**EXERCISE OBJECTIVE:** When you reach the line containing "let fa := (List.range" in the records below, start copying exactly, and stop once you have copied the line containing "else if isFp".

**DATA IN THIS EXERCISE:**
/-- The plane that arrives from lanes k to the east: each lane takes lane + k, the top k lanes take the low lanes of y. -/
def fromEast (k : Nat) (x y : BitVec 64) : BitVec 64 :=
  BitVec.ofNat 64 (x.toNat / 2 ^ k + y.toNat % 2 ^ k * 2 ^ (64 - k))

/-- The plane that arrives from lanes k to the west: each lane takes lane − k, the low k lanes take the top lanes of y. -/
def fromWest (k : Nat) (x y : BitVec 64) : BitVec 64 :=
  BitVec.ofNat 64 (x.toNat * 2 ^ k % 2 ^ 64 + y.toNat / 2 ^ (64 - k))

/-- The row's lanes of an edge token as the neighbour's edge lanes: the token holds k bits of each row (R164, R165). -/
def tokenEast (k : Nat) (t : BitVec 512) (row : Nat) : BitVec 64 := BitVec.ofNat 64 (t.toNat / 2 ^ (k * row) % 2 ^ k)
def tokenWest (k : Nat) (t : BitVec 512) (row : Nat) : BitVec 64 :=
  BitVec.ofNat 64 (t.toNat / 2 ^ (k * row) % 2 ^ k * 2 ^ (64 - k))

/-- The plane that the PEs of row r of logical hall h receive in one cycle from direction x, when src gives the plane that
each hall and row presents, and tok the token of a Ramufin edge (R63, R65, R90). -/
def Dev.neighbour (d : Dev) (s h row : Nat) (x : Dir) (src : Nat → Nat → BitVec 64) (tok : BitVec 512) : BitVec 64 :=
  let k := x.dist
  let first := s * d.perStream
  let last := first + d.perStream - 1
  match x.side with
  | 0 => if k ≤ row then src h (row - k) else if d.edgeNS = 1 then src h (row + 64 - k) else 0
  | 1 => if row + k < 64 then src h (row + k) else if d.edgeNS = 1 then src h (row + k - 64) else 0
  | 2 => fromEast k (src h row)
      (if h < last then src (h + 1) row else if d.edgeEast s = 1 then src first row
       else if d.edgeEast s = 2 then tokenEast k tok row else 0)
  | _ => fromWest k (src h row)
      (if first < h then src (h - 1) row else if d.edgeWest s = 1 then src last row
       else if d.edgeWest s = 2 then tokenWest k tok row else 0)

/-- A GET in one row of logical hall h (physical p): each active PE takes the source PE's FA as it stood in d0 (R91). -/
def Dev.rowGet (d d0 : Dev) (s : Nat) (j : Job) (toks : List (BitVec 512)) (h p row : Nat) : Dev :=
  let aD := fieldAddrs j.dD.1
  let aA := fieldAddrs j.dA.1
  let x := dirOf (j.opc.toNat - 0x30)
  let ps := aA.mapIdx (fun i a => d0.neighbour s h row x (fun h r => d0.peRead (d0.phys h) r a) (toks.getD i 0))
  (d.accountField p row aA .ra).writePlanes p row aD (d.act p row) ps

/-! Activity (R36, R93). The stack is held with its top at entry 0. -/

def Dev.pushAct (d : Dev) (h copy row : Nat) : Dev :=
  let d0 := d
  let d := forEach (List.range 7) d (fun d k => d.setLatch h copy row (.stack (k + 1)) (d0.latch h copy row (.stack k)))
  d.setLatch h copy row (.stack 0) (d0.latch h copy row .act)

def Dev.popAct (d : Dev) (h copy row : Nat) : Dev :=
  let d0 := d
  let d := d.setLatch h copy row .act (d0.latch h copy row (.stack 0))
  let d := forEach (List.range 7) d (fun d k => d.setLatch h copy row (.stack k) (d0.latch h copy row (.stack (k + 1))))
  d.setLatch h copy row (.stack 7) 0

/-- One activity micro-op in one copy of a row (R140): n is its code, a its operand plane. R140 gives the codes 0 to 5; 6 and 7 raise no
fault, and the model lets them act as 5 (DESIGN CHOICE, log entry 90). -/
def Dev.actOp (d : Dev) (n h copy row : Nat) (a : BitVec 64) : Dev :=
  let act := d.latch h copy row .act
  match n with
  | 0 => d.setLatch h copy row .act (BitVec.allOnes 64)
  | 1 => d.setLatch h copy row .act a
  | 2 => (d.pushAct h copy row).setLatch h copy row .act (act &&& a)
  | 3 => (d.pushAct h copy row).setLatch h copy row .act (act &&& ~~~a)
  | 4 => d.popAct h copy row
  | _ => d.setLatch h copy row .act (d.latch h copy row (.stack 0) &&& ~~~act)  -- 6 and 7, too, act as 5: log entry 90

/-- An activity instruction in one row: the opcodes 0x40 to 0x45 in the order of the micro-op's codes. -/
def Dev.rowAct (d : Dev) (j : Job) (h row : Nat) : Dev :=
  let n := j.opc.toNat - 0x40
  let a := fieldAddrs j.dA.1
  let reads := 1 ≤ n && n ≤ 3
  let x := if reads then d.peRead h row (a.getD 0 0) else 0
  let d := if reads then d.accountField h row a .ra else d
  (d.actOp n h 0 row x).actOp n h 1 row x

/-! Table lookup (R44 to R46, R95). -/

/-- The raw bit of a lane at an address, with no row-word correction (R44). -/
def Dev.rawBit (d : Dev) (h row a l : Nat) : Bool := (steerIn (d.retired h) (d.peRaw h row a)).getLsbD l

/-- Sets one 13-bit index in a row's lanes of a mask, in one copy. -/
def Dev.setIdx (d : Dev) (h copy row : Nat) (mask : BitVec 64) (f : Nat → Nat) : Dev :=
  forEach (List.range 13) d (fun d i =>
    d.setLatch h copy row (.idx i) (merge mask (d.latch h copy row (.idx i)) (packLanes (fun l => (f l).testBit i))))

/-- The index of a lane in one copy. -/
def Dev.idxOf (d : Dev) (h copy row l : Nat) : Nat :=
  ofBits ((List.range 13).map (fun i => (d.latch h copy row (.idx i)).getLsbD l))

/-- LOOKUP in one row (R95): IDX := v × wd, held at 0x1FFF; OOW when the entry's last bit lies outside the window; otherwise
the entry, each bit checked against the mirror. The entry's last bit is read first. In each cycle a mismatch gives 0 and a report with
SRC 0x2 (R45). -/
def Dev.rowLookup (d : Dev) (j : Job) (g h row : Nat) : Dev :=
  let aD := fieldAddrs j.dD.1
  let aA := fieldAddrs j.dA.1
  let wd := aD.length
  let b := descBase j.dB.1
  let len := descTlen j.dB.2
  let pa := d.rowField h row aA
  let act := d.act h row
  let idx : Nat → Nat := fun l => min (laneVal pa l * wd) 0x1FFF
  let out : Nat → Bool := fun l => len ≤ wd - 1 + idx l
  let ok : Nat → Nat → Bool := fun i l => d.rawBit h row (b + i + idx l) l != d.rawBit h row (b + len + i + idx l) l
  let res : Nat → Nat := fun l =>
    if out l then 0 else ofBits ((List.range wd).map (fun i => ok i l && d.rawBit h row (b + i + idx l) l))
  let wrong (i : Nat) : List Nat := (List.range 64).filter (fun l => act.getLsbD l && !out l && !ok i l)
  let d := d.accountField h row aA .ra
  let d := forEach [0, 1] d (fun d k =>
    let m := d.latch h k row .act
    (d.setIdx h k row m idx).setLatch h k row .oow (merge m (d.latch h k row .oow) (packLanes out)))
  let c0 := d.arr.cyc
  let d := (forEach ((wd - 1) :: List.range wd).zipIdx d (fun d p =>
    match wrong p.1 with
    | [] => d
    | l :: r => (d.atCyc (c0 + p.2)).upset h ⟨2, !r.isEmpty, BitVec.ofNat 7 (physCol (d.retired h) l), BitVec.ofNat 6 row,
        BitVec.ofNat 13 (b + p.1 + idx l)⟩ (some (b + len + p.1 + idx l)))).atCyc c0
  (d.writePlanes h row aD act (planesOf wd res)).looseCarry h row g

/-! OR contributions and floating point (R69, R97, R122, R124). -/

/-- The hall bit of AGOR and HOR: the OR of FA over the active PEs of a hall. -/
def Dev.hallOr (d : Dev) (j : Job) (p : Nat) : Bool :=
  (List.range 64).any (fun row =>
    (((d.rowField p row (fieldAddrs j.dA.1)).foldl (· ||| ·) 0) &&& d.act p row) ≠ 0)

/-- The results and flags of a floating-point instruction in one row. -/
def Dev.fpRow (d : Dev) (j : Job) (h row : Nat) : Nat → Nat × FFlags :=
  let o := j.opc.toNat
  let aD := fieldAddrs j.dD.1
  let aA := fieldAddrs j.dA.1
  let aB := fieldAddrs j.dB.1
  let pa := d.rowField h row aA
  let pb := if o = 0x5F || 0x67 ≤ o then [] else d.rowField h row aB
  let pd := d.rowField h row aD
  fun l => laneFp o (fpCtlOf j.fpctl) (laneIn aD.length aA.length aB.length pa pb pd 0 l)

/-- A floating-point instruction in one row: FD, and with FLEN the flags ORed into the flag field, in the active PEs. -/
def Dev.rowFp (d : Dev) (j : Job) (g h row : Nat) : Dev :=
  let o := j.opc.toNat
  let k := fpCtlOf j.fpctl
  let aD := fieldAddrs j.dD.1
  let r := d.fpRow j h row
  let act := d.act h row
  let d := d.accountField h row (fieldAddrs j.dA.1) .ra
  let d := if o = 0x5F || 0x67 ≤ o then d else d.accountField h row (fieldAddrs j.dB.1) .rb
  let d := if o = 0x5B || o = 0x63 then d.accountField h row aD .rb else d
  let d := d.writePlanes h row aD act (planesOf aD.length (fun l => (r l).1))
  let fa := (List.range 4).map (fun i => k.flagAdr + i)
  let d := if k.flen then
      let old := d.rowField h row fa
      let d := d.accountField h row fa .ra
      d.writePlanes h row fa act (planesOf 4 (fun l => laneVal old l ||| flagBits (r l).2))
    else d
  d.looseCarry h row g

/-- The hall bit of a floating-point sample: some active PE raised a flag that FMASK selects (R124). -/
def Dev.hallFlags (d : Dev) (j : Job) (p : Nat) : Bool :=
  let k := fpCtlOf j.fpctl
  (List.range 64).any (fun row =>
    let r := d.fpRow j p row
    (List.range 64).any (fun l => (d.act p row).getLsbD l && (flagBits (r l).2 &&& k.fmask) ≠ 0))

/-- The groups an early-exit MULU performs: one more than the highest 8-bit group of FB in which an active PE holds a 1 (R112). -/
def Dev.muluGroups (d : Dev) (s : Nat) (j : Job) : Nat :=
  let aB := fieldAddrs j.dB.1
  let live (i : Nat) : Bool := (d.streamHalls s).any (fun h =>
    (List.range 64).any (fun row =>
      ((((aB.drop (8 * i)).take 8).map (d.peRead (d.phys h) row)).foldl (· ||| ·) 0 &&& d.act (d.phys h) row) ≠ 0))
  ((List.range ((aB.length + 7) / 8)).filter live).foldl (fun m i => max m (i + 1)) 0

/-- The PE effect of a vendor instruction that needs neither the stairs nor a commit. toks are the tokens of a Ramufin edge. -/
def Dev.vendorEffect (d : Dev) (s : Nat) (j : Job) (toks : List (BitVec 512)) : Dev :=
  let o := j.opc.toNat
  let d0 := d
  let (g, d) := d.fresh
  let k := if 0x2C ≤ o && o ≤ 0x2F then j.sb.toNat + 32 else j.sb.toNat
  let d :=
    if o = 0x22 then d.forRows s (fun d _ p row => d.rowDstep j g p row)
    else if 0x30 ≤ o && o ≤ 0x37 then d.forRows s (fun d h p row => d.rowGet d0 s j toks h p row)
    else if 0x40 ≤ o && o ≤ 0x45 then d.forRows s (fun d _ p row => d.rowAct j p row)
    else if o = 0x48 then d.forRows s (fun d _ p row => d.rowLookup j g p row)
    else if 0x50 ≤ o && o ≤ 0x53 then d.forRows s (fun d _ p row =>
      (d.accountField p row (fieldAddrs j.dA.1) .ra).looseCarry p row g)
    else if isFp o then d.forRows s (fun d _ p row => d.rowFp j g p row)
    else d.forRows s (fun d _ p row => d.rowInt j k g p row)
  d.looseEnd s

/-- The bits that the halls of a stream contribute to the OR sample of an instruction (R69, R124). -/
def Dev.orBits (d : Dev) (s : Nat) (j : Job) : BitVec 16 :=
  (d.streamHalls s).foldl (fun v h =>
    setBit v h (if isFp j.opc.toNat then d.hallFlags j (d.phys h) else d.hallOr j (d.phys h))) 0

end Sys2Proof.Machine
end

**RESPONSE TO THIS TASK:**
  let fa := (List.range 4).map (fun i => k.flagAdr + i)
  let d := if k.flen then
      let old := d.rowField h row fa
      let d := d.accountField h row fa .ra
      d.writePlanes h row fa act (planesOf 4 (fun l => laneVal old l ||| flagBits (r l).2))
    else d
  d.looseCarry h row g

/-- The hall bit of a floating-point sample: some active PE raised a flag that FMASK selects (R124). -/
def Dev.hallFlags (d : Dev) (j : Job) (p : Nat) : Bool :=
  let k := fpCtlOf j.fpctl
  (List.range 64).any (fun row =>
    let r := d.fpRow j p row
    (List.range 64).any (fun l => (d.act p row).getLsbD l && (flagBits (r l).2 &&& k.fmask) ≠ 0))

/-- The groups an early-exit MULU performs: one more than the highest 8-bit group of FB in which an active PE holds a 1 (R112). -/
def Dev.muluGroups (d : Dev) (s : Nat) (j : Job) : Nat :=
  let aB := fieldAddrs j.dB.1
  let live (i : Nat) : Bool := (d.streamHalls s).any (fun h =>
    (List.range 64).any (fun row =>
      ((((aB.drop (8 * i)).take 8).map (d.peRead (d.phys h) row)).foldl (· ||| ·) 0 &&& d.act (d.phys h) row) ≠ 0))
  ((List.range ((aB.length + 7) / 8)).filter live).foldl (fun m i => max m (i + 1)) 0

/-- The PE effect of a vendor instruction that needs neither the stairs nor a commit. toks are the tokens of a Ramufin edge. -/
def Dev.vendorEffect (d : Dev) (s : Nat) (j : Job) (toks : List (BitVec 512)) : Dev :=
  let o := j.opc.toNat
  let d0 := d
  let (g, d) := d.fresh
  let k := if 0x2C ≤ o && o ≤ 0x2F then j.sb.toNat + 32 else j.sb.toNat
  let d :=
    if o = 0x22 then d.forRows s (fun d _ p row => d.rowDstep j g p row)
    else if 0x30 ≤ o && o ≤ 0x37 then d.forRows s (fun d h p row => d.rowGet d0 s j toks h p row)
    else if 0x40 ≤ o && o ≤ 0x45 then d.forRows s (fun d _ p row => d.rowAct j p row)
    else if o = 0x48 then d.forRows s (fun d _ p row => d.rowLookup j g p row)
    else if 0x50 ≤ o && o ≤ 0x53 then d.forRows s (fun d _ p row =>
      (d.accountField p row (fieldAddrs j.dA.1) .ra).looseCarry p row g)
    else if isFp o then d.forRows s (fun d _ p row => d.rowFp j g p row)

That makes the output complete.